> YOUR INSTRUCTIONS
Filter these entries, keeping only lines that hold the word "arrive".
SOURCE MATERIAL: Begin
-- ==== Sys2Proof/Machine/Replay.lean ====
section
/-! DEFINITION. The entries of the replay buffer (R294) and the bytes of the context image (R296, R297). -/

namespace Sys2Proof.Machine

/-- A value as an entry of `n` bytes holds it. -/
def bytesVal (n : Nat) (v : Vec) : Val :=
  if n = 256 then .vector v else if n = 32 then .mask (v.setWidth 256) else .scalar (v.setWidth 64)

/-- Destination id of a move or trigger. -/
def targetId : Instr → Nat
  | .move _ d => destId d
  | i => (dstId i).getD 0

/-- The kind of a move's entry: 4 for an s-, v- or k-register, 5 for a predicate, 1 for a port (R294). -/
def moveKind : Instr → Nat
  | .move _ (.sreg _) => 4
  | .move _ (.vreg _) => 4
  | .move _ (.kreg _) => 4
  | .move _ (.preg _) => 5
  | _ => 1

/-- An entry with no address, tag or flags. -/
def plainEntry (due kind dst size : Nat) (v : Vec) : ReplayEntry := ⟨due, kind, dst, 0, size, false, false, false, 0, v⟩

/-- An entry of bytes at an address: kind 3 in scratch, 7 in home memory. -/
def writeEntry (due kind addr : Nat) (bs : List Byte) : ReplayEntry :=
  ⟨due, kind, 0, addr, bs.length, false, false, false, 0, BitVec.ofNat 2048 (leNat bs)⟩

/-- The write entry of bytes with the stamps that fall with them: its own tag is that of the one tile it can complete (R76,
R294). -/
def stampedEntry (e : ReplayEntry) (stamps : List (Nat × BitVec 16)) : ReplayEntry :=
  match stamps with
  | [] => e
  | p :: _ => { e with flagTag := true, tag := p.2 }

/-- A unit of a command whose read has performed and whose write into scratch is due (R294). -/
def scratchUnit (c : Core) (due id unit : Nat) : List ReplayEntry :=
  match cmdOf c id with
  | none => []
  | some m =>
    match unitBuf m unit with
    | none => []
    | some b => [{ stampedEntry (writeEntry due 3 (m.sad + 256 * unit) b.1) (unitStamps m m.sad unit) with flagPoison := b.2 }]

/-- A unit whose DRAM column write is due: ADDR is the home offset, DST the package core whose home memory it is in (R294). [log
56 DESIGN CHOICE] -/
def homeUnit (c : Core) (due id unit : Nat) : List ReplayEntry :=
  match cmdOf c id with
  | none => []
  | some m =>
    match unitBuf m unit with
    | none => []
    | some b =>
      let a := m.lad + 256 * unit
      [{ writeEntry due 7 (a % 2 ^ 29) b.1 with dst := a / 2 ^ 29, flagPoison := b.2 }]

/-- DST of an XCOPY unit's entry: XCOPY's own id, since the write is at another core (R294). [log 56 DESIGN CHOICE] -/
def xcopyId : Nat := (dstId (.xcopy ⟨⟨false, 0⟩, .sreg 0⟩)).getD 0

/-- An XCOPY unit that has been read and not written: ADDR is its scratch address with the target's context core index from bit 22
on (R294). [log 56 DESIGN CHOICE] -/
def xcopyEntry (idx due : Nat) (u : XUnit) : ReplayEntry :=
  { stampedEntry (writeEntry due 3 (u.addr + idx * 2 ^ 22) (if u.stampOnly then [] else u.data)) u.stamps with dst := xcopyId }

/-- The cycle in which each entry of a list is due decides: insert before the first that comes later. -/
def insertBy (before : ReplayEntry → ReplayEntry → Bool) (e : ReplayEntry) : List ReplayEntry → List ReplayEntry
  | [] => [e]
  | x :: xs => if before e x then e :: x :: xs else x :: insertBy before e xs

/-- The order in which R448 lists entries: by cycle, writes before results before arrivals, then by destination and address. -/
def entryBefore (a b : ReplayEntry) : Bool :=
  decide (a.due < b.due) || (decide (a.due = b.due) && (decide (b.kind < a.kind) || (decide (a.kind = b.kind) &&
    (decide (a.dst < b.dst) || (decide (a.dst = b.dst) && decide (a.addr < b.addr))))))

/-- Class of the value of an SA trigger at port `p` (R99). -/
def saTrigClass (p : Nat) : ImmClass :=
  if p ∈ [16, 17, 18, 19, 21, 23, 25, 26, 27, 28, 32, 34, 38, 40, 41, 42, 43, 58] then .s else if 48 ≤ p then .f f32 else .z

/-- Class of the value of a VA or VB trigger at port `p`; none: the class that ty selects (R100). -/
def vecTrigClass (p : Nat) : Option ImmClass :=
  if p ∈ [24, 25, 26, 46, 47, 48] then some .s else if p ∈ [27, 28, 29, 35, 45, 49] then some .z else none

/-- Size and value that a move's arrival leaves at its destination (R66, R294). -/
def placedMove (c : Core) (d : Dest) (v : Val) : Nat × Vec :=
  let c := writeDest c d v
  match d with
  | .null => (8, (scalarIn .z v).setWidth 2048)
  | .sreg n => (8, (sregOf c n.val).setWidth 2048)
  | .preg _ => (1, ((scalarIn .z v) &&& 1).setWidth 2048)
  | .vreg n => (256, vregOf c n.val)
  | .kreg n => (32, (kregOf c n.val).setWidth 2048)
  | .port (.vec u .k) => (32, (kportOf c (vecBase u + 3)).setWidth 2048)
  | .port (.vec u .sc) => (256, vportOf c (vecBase u + 6))
  | .port (.vec u .a) => (256, vportOf c (vecBase u))
  | .port (.vec u .b) => (256, vportOf c (vecBase u + 1))
  | .port (.vec u .c) => (256, vportOf c (vecBase u + 2))
  | .port (.bankData g) => (256, vportOf c (bankBase g + 1))
  | .port (.bankCmp g) => (256, vportOf c (bankBase g + 2))
  | .port p => (8, (portOf c (portId p)).setWidth 2048)

/-- Size and value of an arrival in flight: a move's, a push's by its register format (R85, R461), a trigger's by its class. -/
def placedVal (c : Core) (i : Instr) (v : Val) : Nat × Vec :=
  match i with
  | .move _ d => placedMove c d v
  | .push q _ =>
    let st := streamOf c q.val
    let xs := pushElems st v
    if strScalar st then (8, BitVec.ofNat 2048 (xs.headD 0)) else (256, packVec (fmtWidth (fmtOf (strReg st))) xs)
  | i =>
    let d := (dstId i).getD 0
    let vec := fun (u : VUnit) => (256, vecIn ((vecTrigClass (d % 64)).getD (tyClass c u).1) (tyClass c u).2 v)
    if d / 64 = 4 then vec .va
    else if d / 64 = 6 then vec .vb
    else (8, (scalarIn (if d / 64 = 2 then saTrigClass (d % 64) else .z) v).setWidth 2048)

/-- A compare trigger, delivered whatever its guard (R57). -/
def isCompare : Instr → Bool
  | .cmpEq _ => true
  | .cmpNe _ => true
  | .cmpLt _ => true
  | .cmpLe _ => true
  | .cmpLtu _ => true
  | .cmpLeu _ => true
  | .fcmpEq _ => true
  | .fcmpLt _ => true
  | .fcmpLe _ => true
  | .fcmpUn _ => true
  | _ => false

/-- The flight of an arriving move to a vector unit's ty port. -/
def tyArrival (j : Job) : Option Flight :=
  match j.task with
  | .arrive ⟨.move m (.port (.vec u .ty)), v, g, i, b, n, a⟩ => some ⟨.move m (.port (.vec u .ty)), v, g, i, b, n, a⟩
  | _ => none

/-- The core with the ty ports as the arrivals due by cycle `x` leave them. -/
def tyAt (c : Core) (jobs : List Job) (x : Nat) : Core :=
  let fs := (jobs.filter fun j => decide (j.due ≤ x)).filterMap tyArrival
  fs.foldl (fun c f =>
    if fs.any fun h => decide (destKey h.instr = destKey f.instr ∧ f.arrive < h.arrive) then c
    else match f.instr with
      | .move _ d => writeDest c d f.val
      | _ => c) c
where
  destKey : Instr → Nat
    | .move _ d => destId d
    | _ => 0

/-- Size of a result-port value: 8 bytes, or 256 for a vector (R294). -/
def resultSize (port : ResultPort) (v : Vec) : Nat :=
  match port with
  | .va => 256
  | .vb => 256
  | _ => if v.toNat < 2 ^ 64 then 8 else 256

/-- What a CSRR of core `k` samples at gang cycle `x`, `c` being the core or its image (R355). -/
def sampleAt (s : State) (k x : Nat) (c : Core) (n : Nat) : Nat :=
  (csrRead (setCore (modGang s c.gang fun y => { y with gcyc := x }) k c) k n).getD 0

/-- The entries of one piece of work of core `k`, due `d` cycles after the freeze (R294); `c` is the core or its image, `jobs` its
work. -/
def jobEntries (s : State) (k : Nat) (c : Core) (jobs : List Job) (d : Nat) (j : Job) : List ReplayEntry :=
  match j.task with
  | .arrive fl =>
    let b := placedVal (tyAt c jobs j.due) fl.instr fl.val
    -- a predicate write performs where it is present, in the cycle after the move's arrival
    let due := if moveKind fl.instr = 5 then d + 1 else d
    [{ plainEntry due (moveKind fl.instr) (targetId fl.instr) b.1 b.2 with flagG := fl.g && isCompare fl.instr }]
  | .event (.operationComplete _ port v _) => [plainEntry d 2 (resId port) (resultSize port v) v]
  | .event (.replayReinject _ e) => [{ e with due := d }]
  | .event (.dcopyUnit _ id unit atDram) => if atDram then homeUnit c d id unit else scratchUnit c d id unit
  | .event (.hcopyRUnit _ id unit) => scratchUnit c d id unit
  | .event (.xcopyUnitArrival k' u) => [xcopyEntry (coreOf s k').idx d u]
  | .deed (.csrr n) => [plainEntry (d + 1) 2 (resId .sy) 8 (BitVec.ofNat 2048 (sampleAt s k j.due c n))]
  | .deed (.load g a n) =>
    let v := BitVec.ofNat 2048 (leNat (scratchBytes c a n))
    [plainEntry (d + 2) 2 (resId (bankResult g)) (if n ≤ 8 then 8 else 256) v]
  | .deed (.store w) => [writeEntry d 3 w.addr w.data]
  | .deed (.unitStore w) => [writeEntry d 3 w.addr w.data]
  | .deed (.rmwWrite _ w _) => if w.data = [] then [] else [writeEntry d 3 w.addr w.data]
  | .deed (.rmwRead g op a data cmp _) =>
    let old := BitVec.ofNat 32 (leNat (scratchBytes c a 4))
    let r := atomicOp op old data cmp
    plainEntry (d + 2) 2 (resId (bankResult g)) 8 (old.setWidth 2048) ::
      (if r.2.1 then [writeEntry (d + 2) 3 a (leBytes 4 r.1.toNat)] else [])
  | .deed (.stamp tile tag) => [{ writeEntry d 3 (tile * 4096) [] with flagTag := true, tag := tag }]
  | .deed (.pred n v) => [plainEntry d 5 (8 + n.val) 1 (if v then 1 else 0)]
  | .deed (.mbWrite id unit) => scratchUnit c d id unit
  | _ => []

/-- Work of core `k` due from gang cycle `t` on. -/
def workFrom (s : State) (k t : Nat) (c : Core) : List Job :=
  s.agenda.filter fun j => decide (j.core = some k ∧ t ≤ j.due) && ofGang c.gang j

/-- The replay entries of core `k` frozen before gang cycle `t`; `c` is the core or its image (R294). [log 56 DESIGN CHOICE] -/
def replayEntries (s : State) (k t : Nat) (c : Core) : List ReplayEntry :=
  let jobs := workFrom s k t c
  let works := jobs.flatMap fun j => jobEntries s k c jobs (j.due - t) j
  let items := (c.fetched.filter fun f => decide (t ≤ f.issueAt)).map fun f =>
    let b := match f.val with
      | .vector v => (256, v)
      | v => (8, (scalarIn .z v).setWidth 2048)
    { plainEntry (f.issueAt - t) 6 f.q b.1 b.2 with addr := (itemAddr (streamOf c f.q) f.before.pos).toNat }
  (works ++ items).foldl (fun es e => insertBy entryBefore e es) []

/-- The 32 bytes of an entry before its data, and the data (R294). [log 56 DESIGN CHOICE] -/
def entryBytes (e : ReplayEntry) : List Byte :=
  leBytes 4 e.due ++ leBytes 2 e.kind ++ leBytes 2 e.dst ++ leBytes 4 e.addr ++ leBytes 2 e.size ++
    leBytes 2 (bitAt e.flagG 0 + bitAt e.flagPoison 1 + bitAt e.flagTag 2) ++ leBytes 2 e.tag.toNat ++ leBytes 14 0 ++
    leBytes 256 e.data.toNat

/-- A core whose loop level is parked (R162). -/
def isParked (c : Core) : Bool := c.waits.park.isSome

/-- Offset of the replay entries (R296). -/
def replayOff (c : Core) : Nat := if c.isdirty then 0xB1000 else 0x51000

/-- The header of 256 bytes, DIGEST zero; `post` marks the image of a teardown (R296, R297). -/
def imageHeader (s : State) (x : Nat) (c : Core) (t n : Nat) (post : Bool) : List Byte :=
  leBytes 4 0x43584D49 ++ leBytes 2 1 ++ leBytes 2 (x % 4096) ++ leBytes 2 (c.idx % 1024) ++
    leBytes 2 (bitAt c.isdirty 0 + bitAt post 1 + bitAt (gangOf s c.gang).inexact 2 +
      bitAt (isParked c) 3 + bitAt (ctxOf s x).protect 4) ++
    leBytes 4 n ++ leBytes 8 t ++ leBytes 8 (replayOff c) ++ leBytes 224 0

/-- The mailbox snapshot buffer of 4,096 bytes (R380). -/
def snapBytes (c : Core) : List Byte :=
  match c.snaps with
  | [] => leBytes 4096 0
  | p :: _ => tbytes 0 p.2.2 0 4096

/-- The fabric counts SENT, RECV and CAPT of each link, which end the engines' area (R260, R296). [log 56 DESIGN CHOICE] -/
def fabricCounts (x : Gang) : List Byte :=
  [x.sent, x.recv, x.capt].flatMap fun t => (List.range 16).flatMap fun n => leBytes 4 (tget 0 t n)

/-- A core's image: context `x`, freeze cycle `t` (R296). [log 56 DESIGN CHOICE] -/
def imageBytes (s : State) (x k t : Nat) (c : Core) (post : Bool := false) : List Byte :=
  let es := replayEntries s k t c
  let body :=
    ((List.range 64).map fun i => leBytes 8 (sregOf c i).toNat).flatten ++
      areaBytes 64 scalarArea c ++ areaBytes 1216 ctArea c ++
      ((List.range 32).map fun i => leBytes 256 (vregOf c i).toNat).flatten ++
      ((List.range 8).map fun i => leBytes 32 (kregOf c i).toNat).flatten ++
      areaBytes 5888 portArea c ++ areaBytes 2048 streamArea c ++ areaBytes 1856 engineArea c ++ fabricCounts (gangOf s c.gang) ++
      snapBytes c ++ areaBytes 4096 recordArea c ++ areaBytes 4096 mxArea c ++ areaBytes 4096 blockArea c ++
      ((List.range 4096).map fun i => leBytes 8 (tget 0 c.mx.store i).toNat).flatten ++
      ((List.range 65536).map fun i => leBytes 4 (tget 0 c.mx.acc i).toNat).flatten ++
      (if c.isdirty then ((List.range 16384).map fun i => leBytes 24 (bundleAt c i).toNat).flatten else []) ++
      (es.map entryBytes).flatten
  let h := imageHeader s x c t es.length post
  let d := sha256 (h ++ body)
  h.take 32 ++ d ++ h.drop 64 ++ body

/-- Where core `k`'s image of context `x` lies: the first of the three pages that admission takes on the core (R261, R296). -/
def imagePlace (s : State) (x k : Nat) : Option Nat :=
  ((ctxOf s x).save.find? fun p => decide (p.1 = k)).map fun p => p.1 * 2 ^ 29 + p.2 * 2 ^ 21

/-- The image is written into the context save area (R296, R297). -/
def storeImage (s : State) (x k t : Nat) (c : Core) (post : Bool) : State :=
  match imagePlace s x k with
  | some a => putDev s a (imageBytes s x k t c post)
  | none => s

/-- The image as the save area holds it (R296). -/
def storedImage (s : State) (a : Nat) : List Byte :=
  let h := devBytes s a 64
  devBytes s a (min (fieldAt h 24 8 + 288 * min 512 (fieldAt h 12 4)) (2 ^ 21))

end Sys2Proof.Machine
end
SOURCE MATERIAL: End
> RESPONSE
  | .arrive ⟨.move m (.port (.vec u .ty)), v, g, i, b, n, a⟩ => some ⟨.move m (.port (.vec u .ty)), v, g, i, b, n, a⟩
    if fs.any fun h => decide (destKey h.instr = destKey f.instr ∧ f.arrive < h.arrive) then c
  | .arrive fl =>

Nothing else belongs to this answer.